Lesson from Kerala: How to hatch a bird atlas
With most maps, you look east, west, north and south. To use the Kerala Bird Atlas, you must look up as well. The digital cartographs cover skies and treetops across Kerala, documenting 150 local and migratory birds. And unlike a regular guidebook, the state-wide data is localised, seasonal and systematic.
You can tell how many of a particular species visited one valley and not the other over the last summer.
The atlas is the first of its kind in Asia. Released in September, it was put together by the Kerala Agricultural University in Thrissur and the non-profit database Bird Count India. It’s a project five years in the making, orchestrated on a feather-light budget.
An informal network of more than a thousand citizen volunteers and birders was solicited via newspaper ads. They were then trained and assigned 1-sq-km grids across various habitats from which to collect on-ground data in the winter and monsoon to best track major migration movements.
“It’s been a long, long journey,” says PO Nameer, special officer at the university’s Academy of Climate Change Education and Research. “But we now have a priceless baseline for how birds are spread across the state, their varieties, abundance and locations.”
That the atlas was developed in Kerala is no surprise to bird enthusiasts. The coastal, hilly forested state is abundant in beautiful birds. But it also has a rich bird-watching history. In 1933, the ornithologist Salim Ali made an unscheduled stop at the flat forests of Thattekad, describing the sanctuary as the richest bird habitat in peninsular India. Bird surveys have been conducted since the 1990s, there’s a set calendar for bird counts, and birding tours are popular.
The idea for an atlas took flight for two reasons, Nameer says. “The state already had an excellent network of researchers to accompany volunteers. And we had eBird.” This online database, created by Cornell University’s ornithology department and maintained by volunteers worldwide, records real-time, location-based information on bird distribution and abundance. There’s information from every region in India, and from collaborators across over 25 countries. It’s an invaluable tool for researchers and naturalists conducting fieldwork.
In Kerala, it helped volunteers collect and collate vast swathes of data quickly.
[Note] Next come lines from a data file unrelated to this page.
@[simp] theorem Engine.freeSlot_places (e : Engine) (i : SlotId) :
    (e.freeSlot i).places = e.places := rfl

@[simp] theorem Engine.freeSlot_slots (e : Engine) (i : SlotId) :
    (e.freeSlot i).slots = upd e.slots i fun _ => none := rfl

@[simp] theorem Engine.freeSlot_held (e : Engine) (i : SlotId) :
    (e.freeSlot i).held = e.held.map (List.filter fun j => j != i) := rfl

@[simp] theorem Engine.freeSlot_opened (e : Engine) (i : SlotId) :
    (e.freeSlot i).opened = e.opened := rfl

@[simp] theorem Engine.freeSlot_written (e : Engine) (i : SlotId) :
    (e.freeSlot i).written = e.written := rfl

@[simp] theorem Engine.freeSlot_board (e : Engine) (i : SlotId) :
    (e.freeSlot i).board = e.board := rfl

@[simp] theorem Engine.freeSlot_mover (e : Engine) (i : SlotId) :
    (e.freeSlot i).mover = e.mover := rfl

@[simp] theorem Engine.freeSlot_reducer (e : Engine) (i : SlotId) :
    (e.freeSlot i).reducer = e.reducer := rfl

@[simp] theorem Engine.freeSlot_writer (e : Engine) (i : SlotId) :
    (e.freeSlot i).writer = e.writer := rfl

@[simp] theorem Engine.freeSlot_port (e : Engine) (i : SlotId) :
    (e.freeSlot i).port = e.port := rfl

@[simp] theorem Engine.freeSlot_arbiter (e : Engine) (i : SlotId) :
    (e.freeSlot i).arbiter = e.arbiter := rfl

@[simp] theorem Engine.freeSlot_notices (e : Engine) (i : SlotId) :
    (e.freeSlot i).notices = e.notices := rfl

@[simp] theorem Engine.closeOpen_takes (e : Engine) (i : SlotId) :
    (e.closeOpen i).takes = e.takes := rfl

@[simp] theorem Engine.closeOpen_nextId (e : Engine) (i : SlotId) :
    (e.closeOpen i).nextId = e.nextId := rfl

@[simp] theorem Engine.closeOpen_nextSeq (e : Engine) (i : SlotId) :
    (e.closeOpen i).nextSeq = e.nextSeq := rfl

@[simp] theorem Engine.closeOpen_places (e : Engine) (i : SlotId) :
    (e.closeOpen i).places = e.places := rfl

@[simp] theorem Engine.closeOpen_slots (e : Engine) (i : SlotId) :
    (e.closeOpen i).slots = e.slots := rfl

@[simp] theorem Engine.closeOpen_held (e : Engine) (i : SlotId) :
    (e.closeOpen i).held = e.held := rfl

@[simp] theorem Engine.closeOpen_opened (e : Engine) (i : SlotId) :
    (e.closeOpen i).opened = e.opened.map (Option.filter fun k => k.slot != i) := rfl

@[simp] theorem Engine.closeOpen_written (e : Engine) (i : SlotId) :
    (e.closeOpen i).written = e.written := rfl

@[simp] theorem Engine.closeOpen_board (e : Engine) (i : SlotId) :
    (e.closeOpen i).board = e.board := rfl

@[simp] theorem Engine.closeOpen_mover (e : Engine) (i : SlotId) :
    (e.closeOpen i).mover = e.mover := rfl

@[simp] theorem Engine.closeOpen_reducer (e : Engine) (i : SlotId) :
    (e.closeOpen i).reducer = e.reducer := rfl

@[simp] theorem Engine.closeOpen_writer (e : Engine) (i : SlotId) :
    (e.closeOpen i).writer = e.writer := rfl

@[simp] theorem Engine.closeOpen_port (e : Engine) (i : SlotId) :
    (e.closeOpen i).port = e.port := rfl

@[simp] theorem Engine.closeOpen_arbiter (e : Engine) (i : SlotId) :
    (e.closeOpen i).arbiter = e.arbiter := rfl

@[simp] theorem Engine.closeOpen_notices (e : Engine) (i : SlotId) :
    (e.closeOpen i).notices = e.notices := rfl

@[simp] theorem Engine.ask_takes (e : Engine) (w : WriteRequest) :
    (e.ask w).takes = e.takes := by unfold Engine.ask; split <;> rfl

@[simp] theorem Engine.ask_nextId (e : Engine) (w : WriteRequest) :
    (e.ask w).nextId = e.nextId := by unfold Engine.ask; split <;> rfl

@[simp] theorem Engine.ask_nextSeq (e : Engine) (w : WriteRequest) :
    (e.ask w).nextSeq = e.nextSeq := by unfold Engine.ask; split <;> rfl

@[simp] theorem Engine.ask_places (e : Engine) (w : WriteRequest) :
    (e.ask w).places = e.places := by unfold Engine.ask; split <;> rfl

@[simp] theorem Engine.ask_slots (e : Engine) (w : WriteRequest) :
    (e.ask w).slots = e.slots := by unfold Engine.ask; split <;> rfl

@[simp] theorem Engine.ask_held (e : Engine) (w : WriteRequest) :
    (e.ask w).held = e.held := by unfold Engine.ask; split <;> rfl

@[simp] theorem Engine.ask_opened (e : Engine) (w : WriteRequest) :
    (e.ask w).opened = e.opened := by unfold Engine.ask; split <;> rfl

@[simp] theorem Engine.ask_written (e : Engine) (w : WriteRequest) :
    (e.ask w).written = e.written := by unfold Engine.ask; split <;> rfl

@[simp] theorem Engine.ask_board (e : Engine) (w : WriteRequest) :
    (e.ask w).board = e.board := by unfold Engine.ask; split <;> rfl

@[simp] theorem Engine.ask_mover (e : Engine) (w : WriteRequest) :
    (e.ask w).mover = e.mover := by unfold Engine.ask; split <;> rfl

@[simp] theorem Engine.ask_reducer (e : Engine) (w : WriteRequest) :
    (e.ask w).reducer = e.reducer := by unfold Engine.ask; split <;> rfl

@[simp] theorem Engine.ask_writer (e : Engine) (w : WriteRequest) :
    (e.ask w).writer = e.writer := by unfold Engine.ask; split <;> rfl

@[simp] theorem Engine.ask_arbiter (e : Engine) (w : WriteRequest) :
    (e.ask w).arbiter = e.arbiter := by unfold Engine.ask; split <;> rfl

@[simp] theorem Engine.ask_notices (e : Engine) (w : WriteRequest) :
    (e.ask w).notices = e.notices := by unfold Engine.ask; split <;> rfl

/-! ## The Record Port's other fields -/

@[simp] theorem Engine.ask_port_reads (e : Engine) (w : WriteRequest) : (e.ask w).port.reads = e.port.reads := by
  unfold Engine.ask; split <;> rfl
@[simp] theorem Engine.ask_port_outstanding (e : Engine) (w : WriteRequest) :
    (e.ask w).port.outstanding = e.port.outstanding := by unfold Engine.ask; split <;> rfl
@[simp] theorem Engine.ask_port_issued (e : Engine) (w : WriteRequest) : (e.ask w).port.issued = e.port.issued := by
  unfold Engine.ask; split <;> rfl
@[simp] theorem Engine.withdrawReads_port_writes (e : Engine) (p : ReadRequest → Bool) :
    (e.withdrawReads p).port.writes = e.port.writes := rfl
@[simp] theorem Engine.withdrawReads_port_issued (e : Engine) (p : ReadRequest → Bool) :
    (e.withdrawReads p).port.issued = e.port.issued := rfl

end Sys2Proof.Machine
end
It also credited each volunteer who made a sighting or count. “This motivated them to complete the job, and develop a competitive spirit between districts. I was happy to see birds and data, but seeing humans display such enthusiasm for a first-time project left me with great joy,” Nameer says.
One of those humans was Lathika Kathirur, a 53-year-old private-school teacher from Kannur who’s been birdwatching for 25 years. Her assigned grid covered forested land, making wet- and dry-season fieldwork a pleasure.
“Birding is a hobby and something most people do to pass the time,” she says. The atlas, then, was a great way to turn all that enthusiasm into a document that might protect birds, including her favourites, flycatchers and owls
In the UK, which has been updating a regional bird atlas developed in England in 1970, the data about bird hotspots and population changes is so comprehensive, it’s used as policy document for conservation. The data from Kerala’s version is still being analysed, but Nameer says some surprises are already evident. “The distribution and range of several species is different from what’s mentioned in the popular Birds of South Asia guide by Pamela Rasmussen and John C Anderton,” he says.
With the girds in place, volunteers trained, and surveys planned every five years, the atlas will only get richer with time. It will show how migratory patterns change, why some birds favour certain habitats and how an endangered species is faring. And as Mysuru, Pune and Coimbatore keep updating their own atlases, all developed with Bird Count India since 2014, it will be possible to compare and track flying patterns in a way we haven’t be able to.
Nameer and his team will be out with an analytical report in January. Meanwhile, you can access the atlas for free on the India Bird Count site. Don’t forget to look up.